Pay attention. This one is short.

The President of the United States is at the White House on Monday talking to reporters. He says, casually, like it just happened, like it’s a side note, that the Governor of Maryland — Wes Moore — came up to him at the Army-Navy game in December of 2024, leaned in, and said, “Sir, you’re the greatest president of my lifetime.”

Buddy. Greatest president of my lifetime. The Governor of Maryland. Voluntarily. To his face.

Now. There happened to be a Fox News documentary crew at the Army-Navy game. They had a camera on the conversation. The whole thing. The audio. The wide shot. The reverse. Everything. And on Monday afternoon, this same Fox crew, at the same network the President watches, aired the footage. What does Governor Moore actually say? He shakes the President’s hand. He says, “Welcome back to Maryland, sir.” That is the entire encounter. Welcome back to Maryland, sir.
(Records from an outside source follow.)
-- ==== Sys2Proof/Machine/Core.lean ====
section
/-! DEFINITION. The machine behind the host's interface. -/

def Sys2Proof.core : Host.Core :=
  { State := Sys2Proof.Machine.State, Fault := Sys2Proof.Machine.Fault,
    Refusal := Sys2Proof.Machine.Refusal, step := Sys2Proof.Machine.step,
    reset := Sys2Proof.Machine.State.reset }
end

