/-- R230, R232, R27: a reset edge, whatever else the sample holds and whatever the state is: `in_ready` is
0, `LEN`, `OVF`, `OUT_VALID` are 0, the configuration is what the ports give, no event comes of the
partial line; an illegal length is refused. The model's choices in it: the output sequence begins
anew (log 9), and `LB`, unspecified after reset, is as before (log 7). -/
def Obligations.ResetEdge : Prop :=
  ∀ (s : State) (p : PortSample) (r : List PortSample), s.rx = p :: r → p.rst = true →
    (p.cfg.legal = true → ∃ t, step s = .next t ∧ p.inReady = false ∧ t.inReady = false
      ∧ t.len = 0#8 ∧ t.ovf = false ∧ t.out.valid = false ∧ t.identity = p.cfg.identity ∧ t.cfgProd.en = p.cfg.prodEn ∧ t.cfgProd.len = p.cfg.prodLen
      ∧ t.cfgSer.en = p.cfg.serEn ∧ t.cfgSer.len = p.cfg.serLen
      ∧ (∀ i (h : i < 32), t.cfgProd.bytes[i] = p.cfg.prod.extractLsb' (8 * i) 8
          ∧ t.cfgSer.bytes[i] = p.cfg.ser.extractLsb' (8 * i) 8)
      ∧ t.events = [] ∧ t.rx = r ∧ t.params = s.params ∧ t.work = {} ∧ ∀ a, t.load a = s.load a)
      ∧ (p.cfg.legal = false → step s = .refused .illegalIdentityLength)

/-- R240: the configuration ports have no effect while `rst` is 0. -/
def Obligations.ConfigPortsReadOnlyAtReset : Prop :=
  ∀ (s : State) (p : PortSample) (r : List PortSample) (c : CfgPorts), p.rst = false →
    step { s with rx := { p with cfg := c } :: r } = step { s with rx := p :: r }

/-- R120: with a legal configuration the step is total, but for a reset that loads an illegal one (U6). -/
def Obligations.StepIsTotal : Prop :=
  ∀ s : State, s.cfgLegal = true →
    (∀ p, s.rx.head? = some p → p.rst = true → p.cfg.legal = true) → ∃ t, step s = .next t

/-- R21: a step either strobes exactly one event, which it appends to the output sequence, or leaves
`OUT_VALID` at 0; then the output sequence is as before, or the edge was a reset, which begins a new
one (log 9). -/
def Obligations.StrobeExactlyWithEvent : Prop :=
  ∀ s t : State, step s = .next t →
    (t.out.valid = true ∧ ∃ e, t.events = s.events ++ [e] ∧ t.out.status = statusCode e)
      ∨ (t.out.valid = false ∧ (t.events = s.events
        ∨ (t.events = [] ∧ ∃ (p : PortSample) (r : List PortSample), s.rx = p :: r ∧ p.rst = true)))

/-! ## Invariants and whole-machine rules -/

/-- 10_state.md section 3 and R16: every step keeps the invariants. -/
def Obligations.StepKeepsInvariant : Prop := ∀ s t : State, s.Inv → step s = .next t → t.Inv

/-- The state after reset has them. -/
def Obligations.ResetHasInvariant : Prop := State.reset.Inv

/-- R12, U8: nothing a step does depends on the elements of the line buffer at `LEN` and above. -/
def Obligations.StaleBufferNeverRead : Prop :=
  ∀ s t : State, s.SameButStale t → Agree State.SameButStale (step s) (step t)

/-- R47: the event of a line depends only on the configuration and the bytes of that line. -/
def Obligations.EventDependsOnLineAlone : Prop :=
  ∀ s t s' t' : State, s.line = t.line → s.ovf = t.ovf → s.params = t.params →
    s.identity = t.identity → exec .cr s = .next s' → exec .lf t = .next t' →
      ∃ es : List Event, es.length ≤ 1 ∧ s'.events = s.events ++ es ∧ t'.events = t.events ++ es

/-- R126, R19: no operation changes the configuration; R12: only `DATA` writes the line buffer. Input
still to come, `in_ready` and the two parameters are left alone too. -/
def Obligations.NoOperationReconfigures : Prop :=
  ∀ (i : Instr) (s t : State), exec i s = .next t →
    t.cfgProd = s.cfgProd ∧ t.cfgSer = s.cfgSer ∧ t.params = s.params ∧ t.rx = s.rx
      ∧ t.inReady = s.inReady ∧ ((∀ b, i ≠ .data b) → ∀ a, t.load a = s.load a)

/-- R16, R48: no operation below the byte level touches anything but the intermediate values of the
evaluation, and each of them completes; `ID_CHECK` with a legal configuration. -/
def Obligations.LowerLevelsTouchOnlyWork : Prop :=
  ∀ (i : Instr) (s : State), i.context ≠ .byte →
    (s.cfgLegal = true ∨ ∀ product serial, i ≠ .idCheck product serial) →
    ∃ w : Work, exec i s = .next { s with work := w }

/-- The line buffer: a read after a write, and the canonical form. -/
def Obligations.LineBufferWriteRead : Prop :=
  ∀ (m : List Host.Cell) (a : Nat) (v : Byte), Memory.wf m = true → a < 255 →
    Memory.wf (Memory.write m a v) = true ∧ Memory.read (Memory.write m a v) a = v
      ∧ ∀ b, b ≠ a → Memory.read (Memory.write m a v) b = Memory.read m b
I have run a casino floor. I have heard a lot of guys lie about a conversation they say happened with somebody important. I have heard a man tell me Frank Sinatra called him “kid” once. I have heard a man insist Bill Bradley remembered him from a high school game. The lies all sound the same. They all happen to be flattering. They are all perfectly tailored to the guy telling them. The greatest president of my lifetime is exactly the sentence the President wishes the Governor had said. So the President said the Governor said it.

What’s funny is the footage already exists. Fox aired it. The Governor responded on his own social account with one word: “lol.” He also said, in a radio interview the next day, “When I say that conversation never happened, that imaginary conversation never happened, I mean that conversation never happened.” Three negatives. Three. That’s how clear he had to be.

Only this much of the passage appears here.